И я сразу подчинилась, остановившись так внезапно, что даже закашлялась от поднятой пыли. И когда я еще больше открыла свое сердце богине, инстинкт подсказал мне, что я должна повернуть обратно – но не точно на юг, туда, где осталась моя родная деревня, а на юго-восток, туда, где лежал Каркассон… Там, где было безопасно. Это заставило меня сойти с дороги и углубиться в лес, где я много часов шла, продираясь между деревьев и кустарников, пока не настала ночь и наступившая темнота не вынудила меня остановиться.
Но горе долго не давало мне заснуть. Но когда я наконец задремала, то увидела сон…
Я была в городе и стояла на коленях внутри огромного собора, в котором я узнала массивную базилику Сен-Сернен, в которой не раз бывала в детстве. Ее большие западные двери были открыты навстречу лучам послеполуденного солнца. Рядом со мной находилось множество людей – так много я никогда не видела: конечно, там были монахини и монахи, но также и люди самых разных сословий, крестьяне и купцы и даже дворяне, хотя их было не так уж много. И все эти люди плакали и молились.
На алтаре стояли свечи за упокой – сотни свеч. В проходах лежали лицом вниз кающиеся – раскинув руки и соединив ноги, так что их тела образовывали форму римского креста; все они бормотали молитвы «Отче наш» и «Богородица Дево, радуйся», обращаясь к барельефу, изображавшему Христа во всем Его величии. Другие, стоя на коленях и молясь, били себя по окровавленным спинам кожаными ремнями с вбитыми в них гвоздями.
Несмотря на свое отчаяние, я испытала нечто вроде благоговейного ужаса при виде этого храма, вмещающего до пяти тысяч душ и куполом возносящегося к самому солнцу. И где-то там, внизу, в подвалах, расположенных под этой красотой и благолепием, страдала моя бабушка. Рай наверху, ад внизу.
Я отошла в сторону, подальше от алтаря, встала на колени на холодный каменный пол и снова прочла ту же молитву:
– О Пресвятая Матерь Божья! Да снизойдет на меня Твоя милость. Направь меня, дай мне спасти мою бабушку…
Снова и снова повторяла я эту молитву, пока наконец хоть немного не успокоилась. И с легким сердцем, полным любви, позволила отвести себя туда, где меня ждали.
Там было пять нефов, похожих на пещеры. Ноги сами повели меня к третьему нефу, за которым я увидела трансепт, ведущий к круглой лестнице. Ступеньки уходили вниз, в темный коридор, который заканчивался запертой деревянной дверью в три раза выше меня и в два раза шире.

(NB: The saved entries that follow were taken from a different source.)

/-- PLL_LOCK: a PLL that was locking has locked: a domain that woke runs; one in reset, or of a die being restarted, may be released
(R466, R477, R484). -/
def pllLockStep (d : Nat) (s : State) : State :=
  if !bit d (s.reg rClkLocking) then s
  else
    let s := s.setFld rClkLocking d d 0
    match s.clk.run with
    | some r =>
      if r.inReset.contains d then
        { s with clk := { s.clk with run := some { r with locked := r.locked ++ [(d, s.aon)] } } }
      else if s.domainOff d then s else s.setFld rClkRun d d 1
    | none => match s.clk.restart.filter fun x => (dieDomains x.kind x.die).contains d with
      | some x => { s with clk := { s.clk with restart := some { x with locked := x.locked ++ [(d, s.aon)] } } }
      | none => if s.domainOff d then s else s.setFld rClkRun d d 1

/-- PLL_LOCK (R466). -/
def execPllLock (d : Nat) (s : State) : Host.Outcome State Fault Refusal := .next (pllLockStep d s)

/-- CLK_FORCE_WRITE: CLK_FORCE carries sleepable domains only; a forced domain wakes (R466, R467, R487). -/
def clkForceWriteStep (w : Word) (s : State) : State :=
  if !s.barOpen rClkForce then s
  else
    let ds := (List.range 25).filter (sleeps s.assy)
    let s := s.writeReg rClkForce (w &&& maskOf ds)
    ds.foldl (fun s d => if bit d w then domainWakeStep d s else s) s

/-- CLK_FORCE_WRITE (R467). -/
def execClkForceWrite (w : Word) (s : State) : Host.Outcome State Fault Refusal := .next (clkForceWriteStep w s)

/-- CXL_REFERENCE_CLOCK_CHANGE: HIF follows the CXL reference clock while it is present (R463, R541). -/
def cxlReferenceClockChangeStep (present : Bool) (s : State) : State := { s with pins := { s.pins with refClk := present } }

/-- CXL_REFERENCE_CLOCK_CHANGE (R463). -/
def execCxlReferenceClockChange (present : Bool) (s : State) : Host.Outcome State Fault Refusal :=
  .next (cxlReferenceClockChangeStep present s)

/-! ### Sources of resets -/

/-- CRYSTAL_LOST: CHIP reset with source CLOCK, held until the crystal runs again (R464, R471). -/
def crystalLostStep (s : State) : State := ({ s with clk := { s.clk with xtalOk := false } }).assertReset 5 4 true

/-- CRYSTAL_LOST (R464). -/
def execCrystalLost (s : State) : Host.Outcome State Fault Refusal := .next (crystalLostStep s)

/-- AON_RAIL_UP: the auxiliary rail comes up: the straps are sampled and the POWER_ON reset is taken (R471, R543). -/
def aonRailUpStep (busSel : Bool) (addr : Nat) (s : State) : State :=
  let s := { s with pins := { s.pins with aux := true, strapI3c := busSel, strapAddr := addr % 4, busSel := busSel, addr := addr % 4 } }
  s.assertReset 1 5 true

/-- AON_RAIL_UP (R471). -/
def execAonRailUp (busSel : Bool) (addr : Nat) (s : State) : Host.Outcome State Fault Refusal := .next (aonRailUpStep busSel addr s)

/-- AUXILIARY_RAIL_LOSS: the input is below 12.0 V: the AON state is lost, and nothing goes on until the rail comes up again
(R471, R544). RST_OUT_N is held low. -/
def auxiliaryRailLossStep (s : State) : State :=
  let s := s.clearAll
  let scope := resetScope s.assy 5
  let r : RstRun := { kind := 5, holds := [1], scope := scope, inReset := scope, locked := [], failed := [], start := 0, lastRel := 0,
                      trip := 0, stuck := false }
  let s := s.setReg rClkRun 0
  ({ s with clk := { s.clk with run := some r }, pins := { s.pins with aux := false } }).put (.pin 17 0)

/-- AUXILIARY_RAIL_LOSS (R544). -/
def execAuxiliaryRailLoss (s : State) : Host.Outcome State Fault Refusal := .next (auxiliaryRailLossStep s)

/-- POWER_GOOD_FALL: the input falls below 40.0 V: the brown-out reset (R441, R451, R471). -/
def powerGoodFallStep (s : State) : State := (s.setFld rPwrTrip 1 1 1).assertReset 2 4 true

/-- POWER_GOOD_FALL (R441). -/
def execPowerGoodFall (s : State) : Host.Outcome State Fault Refusal := .next (powerGoodFallStep s)

/-- INPUT_SWITCH_OPEN: the input switch opens above 60.5 V (R441, R471). -/
def inputSwitchOpenStep (s : State) : State := s.assertReset 3 4 true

Как это бывает во сне, я уверенно, как привидение, прошла прямо сквозь дверь.
Внутри стоял высокий мускулистый молодой человек, года на два старше меня. У него были редкие мальчишечьи усики светло-каштанового цвета и такие же волосы. В правой руке он устрашающе сжимал короткий меч.
Не говоря ни слова, я проследовала за ним, переступила порог и оказалась в темном каменном коридоре.

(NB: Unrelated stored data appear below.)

/-- GET_CAPABILITIES (R502). -/
def execGetCapabilities (t : Nat) (s : State) : Host.Outcome State Fault Refusal := .next (getCapabilitiesStep t s)

/-- ALGORITHMS: those selected, each as an extended algorithm: signature and hash in lists of their own, key exchange and AEAD in
structures of type 2 and 3 (R502, log entry 29). -/
def algorithmsBody (l : List SpdmAlg) : List Byte :=
  let id (a : SpdmAlg) : List Byte := if l.contains a then leBytes 4 (Config.extAlgorithm a).toNat else []
  let table (k : Nat) (a : SpdmAlg) : List Byte := if l.contains a then leBytes 1 k ++ [0x21, 0, 0] ++ id a else []
  let one (a : SpdmAlg) : List Byte := leBytes 1 (if l.contains a then 1 else 0)
  let rest := one .mlDsa65 ++ one .shake256 ++ [0, 0] ++ id .mlDsa65 ++ id .shake256 ++ table 2 .mlKem768 ++ table 3 .aes256Gcm
  leBytes 2 (32 + rest.length) ++ [1, 0] ++ List.replicate 24 0 ++ rest

/-- NEGOTIATE_ALGORITHMS: of the algorithm set the requester's are selected; one that has none of them is told UnsupportedRequest
(R502). -/
def negotiateAlgorithmsStep (t : Nat) (offered : List SpdmAlg) (s : State) : State :=
  s.spdmOn t (·.caps) fun _ s =>
    if offered.isEmpty then s.spdmError t 7
    else (s.setSpdm { s.spdmOf t with algs := offered.eraseDups }).spdmSay t 0x63 (algorithmsBody offered)

/-- NEGOTIATE_ALGORITHMS (R502). -/
def execNegotiateAlgorithms (t : Nat) (offered : List SpdmAlg) (s : State) : Host.Outcome State Fault Refusal :=
  .next (negotiateAlgorithmsStep t offered s)

/-- GET_DIGESTS (R502). -/
def getDigestsStep (t : Nat) (s : State) : State :=
  s.spdmOn t (!·.algs.isEmpty) fun fw s => s.spdmSay t 0x01 (shake256 64 (s.certChain fw))

/-- GET_DIGESTS (R502). -/
def execGetDigests (t : Nat) (s : State) : Host.Outcome State Fault Refusal := .next (getDigestsStep t s)

/-- GET_CERTIFICATE: a portion of the chain in slot 0; there is no other slot (R502). -/
def getCertificateStep (t slot off len : Nat) (s : State) : State :=
  s.spdmOn t (!·.algs.isEmpty) fun fw s =>
    let c := s.certChain fw
    if slot ≠ 0 || c.length ≤ off then s.spdmError t 1
    else
      let part := (c.drop off).take len
      s.spdmSay t 0x02 (leBytes 2 part.length ++ leBytes 2 (c.length - off - part.length) ++ part)

/-- GET_CERTIFICATE (R502). -/
def execGetCertificate (t slot off len : Nat) (s : State) : Host.Outcome State Fault Refusal :=
  .next (getCertificateStep t slot off len s)

/-- CHALLENGE: signed by the alias key (R502, R508). -/
def challengeStep (t slot : Nat) (nonce : List Byte) (s : State) : State :=
  s.spdmOn t (!·.algs.isEmpty) fun fw s =>
    if slot ≠ 0 then s.spdmError t 1
    else
      let (own, s) := s.drawBytes 32
      s.signed t fw 0x03 (shake256 64 (s.certChain fw) ++ own) nonce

В конце коридора за железной решеткой сидела моя Нони.
И она улыбалась мне так ласково и с такой неподдельной радостью, что из моих глаза полились слезы счастья, хотя я и понимала, что они уже успели подвергнуть ее пыткам и ей, конечно, было очень больно. Но как часто бывает в сновидениях, мы не всегда видим достаточно четко.